Shedding religion has had a number of positive effects on me. I am no longer judgmental like I was before, a trait which I received from my devout mother, and one which my (very devout) mother-in-law certainly possesses. I am now more accepting of people who are different and have different views from my own. My politics have changed as well, since when I was religious I was a right-wing conservative, but once I took religion out of politics, my political view became more of a centrist, Libertarian view. I believe in individual rights and freedoms up to the point where they interfere with others' rights and freedoms. I no longer feel it necessary to limit certain rights because of an irrational belief in a deity based in an ancient book of superstition.

Sometimes I wish I had been raised atheist like so many of my lucky atheist friends, but perhaps I was lucky to be raised as a Christian since it does give me insight into how they think. It also gives me a bit of armor against Christians who claim that atheists just haven't heard the good Word yet. No, I've been there. I was just as fervent as you, but I wizened up. Of course, they may try to claim that I turned into an atheist because I either am angry at God or wasn't a true Christian to begin with. I just have to laugh at such accusations, because it shows their ignorance as to what real atheism is all about. It is not ignorance of the bible which caused me to lose my religion, but studying the bible in depth which opened my eyes.

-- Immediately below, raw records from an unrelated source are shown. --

/-- A close takes a session back; a connection of an unclaimed module, of bad terms or beyond four sessions is refused, one whose certificate does not
verify counts AUTH_FAIL, and a good one opens a session, with which SLOT_ID is reported; a claim needs an unclaimed module and the code, one to four
anchors and a good alias certificate, and then the module is claimed with them; a release of the claim of a claimed module is asked for; with the
module on a ceremony whose steps succeed seals a new constellation in a free slot or makes the next key generation of a sealed one with its release
lost, a removal of a sealed one erases it, a release token sets the release of its generation where the signature, the identity and the measurements
agree, and a revoke withdraws the releases of a sealed one; a change of the operator's configuration that management storage may hold is taken up and
loses every release where it changes what is measured; an image goes to the slot that does not run; COMMIT_SVN never lowers the security version; a
watchdog expiry counts, logs 0x1A and ends the sessions; a retirement entry to clear is noted. -/
def Obligations.SecurityCommands : Prop :=
  (∀ (s : State) (t c : Bool) (a : Nat),
    exec (.tlsConnect true t a c) s = .next (finish (s.updSec (fun x => { x with sessions := x.sessions - 1 }))) ∧
    (s.sec.claimed = false ∨ t = false ∨ 4 ≤ s.sec.sessions → exec (.tlsConnect false t a c) s = .next (finish (answerOp s false))) ∧
    (s.sec.claimed = true → t = true → s.sec.sessions < 4 → (c = false ∨ s.sec.anchors.contains a = false) →
      exec (.tlsConnect false t a c) s = .next (finish (authFail s))) ∧
    (s.sec.claimed = true → t = true → s.sec.sessions < 4 → c = true → s.sec.anchors.contains a = true →
      exec (.tlsConnect false t a c) s =
        .next (finish (answerOp (reportSlot (s.updSec (fun x => { x with sessions := x.sessions + 1 }))) true)))) ∧
  (∀ (s : State) (c o : Bool) (l : List Nat),
    ((s.sec.claimed = true ∨ o = false) → exec (.claim o l c) s = .next (finish (authFail s))) ∧
    (s.sec.claimed = false → o = true → (l = [] ∨ 4 < l.length) → exec (.claim o l c) s = .next (finish (answerOp (reportSlot s) false))) ∧
    (s.sec.claimed = false → o = true → l ≠ [] → l.length ≤ 4 → c = true → exec (.claim o l c) s = .next (finish (answerOp
      (((reportSlot s).emit .aliasRequest).updSec (fun x => { x with claimed := true, anchors := l, alias_ := true })) true))) ∧
    (s.sec.claimed = true → exec .releaseClaim s = .next (finish (answerOp (s.updSec (fun x => { x with releaseAsked := true })) true)))) ∧
  (∀ (s : State) (id k : Nat) (m : List Nat), s.pow.st = .on → m ≠ [] → m.length ≤ 32768 → id < 2 ^ 32 →
    (s.sec.sealed.find? (fun c => c.2.id == id) = none → pickFree s.sec.sealed 0 16 0 = some k →
      exec (.constellationCeremony id m false true) s =
        .next (finish (answerOp (s.updSec (fun x => { x with sealed := Tab.ins k ⟨id, 1, m, false⟩ x.sealed })) true))) ∧
    (∀ c, s.sec.sealed.find? (fun c => c.2.id == id) = some (k, c) → exec (.constellationCeremony id m true true) s =
      .next (finish (answerOp (s.updSec (fun x => { x with sealed := Tab.ins k ⟨id, c.keyGen + 1, m, false⟩ x.sealed, sent := if 2 ^ 64 ≤ x.sent + 1 then 0 else x.sent })) true))) ∧
    (∀ c, s.sec.sealed.find? (fun c => c.2.id == id) = some (k, c) → exec (.constellationCeremony id m false true) s = .next (finish (answerOp s false))) ∧
    (s.sec.sealed.find? (fun c => c.2.id == id) = none → exec (.constellationCeremony id m true true) s = .next (finish (answerOp s false))) ∧
    (∀ q, exec (.constellationCeremony id m q false) s = .next (finish (answerOp s false)))) ∧
  (∀ (s : State) (id : Nat), s.pow.st = .on → s.sec.sealed.any (fun c => c.2.id == id) = true →
    exec (.constellationMemberRemoval id) s = .next (finish (answerOp (s.updSec (fun x =>
      { x with sealed := x.sealed.filter (fun c => c.2.id != id) })) true)) ∧
    exec (.releaseRevoke id) s = .next (finish (answerOp (setRelease s (fun c => c.id == id) false) true))) ∧
  (∀ (s : State) (id : Nat), s.pow.st = .on → s.sec.sealed.any (fun c => c.2.id == id) = false →
    exec (.constellationMemberRemoval id) s = .next (finish (answerOp s false)) ∧ exec (.releaseRevoke id) s = .next (finish (answerOp s false))) ∧
  (∀ (s : State) (id g : Nat) (b : List (List Nat)), s.pow.st = .on →
    (b = [1, 2, 3, 4, 5, 6].map (measurement s) → (sealedSlot s id g).isSome = true → exec (.releaseToken id g true true b) s =
      .next (finish (answerOp (setRelease s (fun c => c.id == id && c.keyGen == g) true) true))) ∧
    (b ≠ [1, 2, 3, 4, 5, 6].map (measurement s) → exec (.releaseToken id g true true b) s = .next (finish (answerOp s false))) ∧
    exec (.releaseToken id g false true b) s = .next (finish (answerOp s false)) ∧
    exec (.releaseToken id g true false b) s = .next (finish (answerOp s false))) ∧
  (∀ (s : State) (a : Option (List Nat)) (p : Option (List (Nat × Nat))) (c : Option (List (Nat × (Nat × Nat)))),
    let t := s.updSec (fun x => { x with anchors := a.getD x.anchors, publishers := p.getD x.publishers, config := c.getD x.config })
    (storageOk a p = false → exec (.operatorConfigurationChange a p c) s = .next (finish (answerOp s false))) ∧
    (storageOk a p = true → operatorConfig t.sec = operatorConfig s.sec → exec (.operatorConfigurationChange a p c) s = .next (finish (answerOp t true))) ∧
    (storageOk a p = true → operatorConfig t.sec ≠ operatorConfig s.sec →
      exec (.operatorConfigurationChange a p c) s = .next (finish (answerOp (loseReleases t) true)) ∧
      ∀ q ∈ (loseReleases t).sec.sealed, q.2.released = false)) ∧
  (∀ (s : State) (v n : Nat) (o : Bool),
    exec (.firmwareInstall v n o) s = .next (finish (answerOp (s.updSec (fun c =>
      { c with slots := Tab.ins (1 - c.running) ⟨v, n, o⟩ c.slots, preferred := 1 - c.running })) true)) ∧
    exec (.clearRetirement v n) s = .next (finish (({ s with flt :=
      { s.flt with clearAsked := NSet.add (v * 65536 + n % 65536) s.flt.clearAsked } } : State).emit (.barnopa true)))) ∧
  (∀ (s : State), s.sec.svn ≤ 64 →
    exec .commitSvn s = .next (finish (answerOp (s.updSec (fun c =>
      { c with svn := min 64 (max c.svn (Tab.get ⟨0, 0, false⟩ c.running c.slots).svn) })) true)) ∧
    s.sec.svn ≤ min 64 (max s.sec.svn (Tab.get ⟨0, 0, false⟩ s.sec.running s.sec.slots).svn)) ∧
  (∀ (s : State), ∃ u : State, u = (s.incFld R.BRIM_STAT.WATCHDOG).updSec (fun c => { c with sessions := 0 }) ∧
    exec .watchdogExpiry s = .next (finish (logModule u { entry0 u 0x1A .ok 0 with unitKind := 10 })))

Only a few of my family members to this day know that I don't believe in their Christian god. Even though I would prefer to be able to live openly as an atheist, I do not because I live in the bible belt, and Christians are still not accepting of atheism. So I must continually hide it from most people, though I am far more open about it now than when I first realized I didn't believe any more. But I would not go back. Even though I realize now that there's most likely no afterlife, I am OK with it. There's not much I can do about it anyway, no matter how badly I'd like there to really be a heaven. But what this tells me is that we must make the most out of life while we're here, since we only get a short time to enjoy it, and only one shot. It's this freedom which gives me hope for myself, knowing that I will not have to waste my life groveling for the affection and approval from a deity which in all likelihood was invented by ancient man to keep his fellow man in line.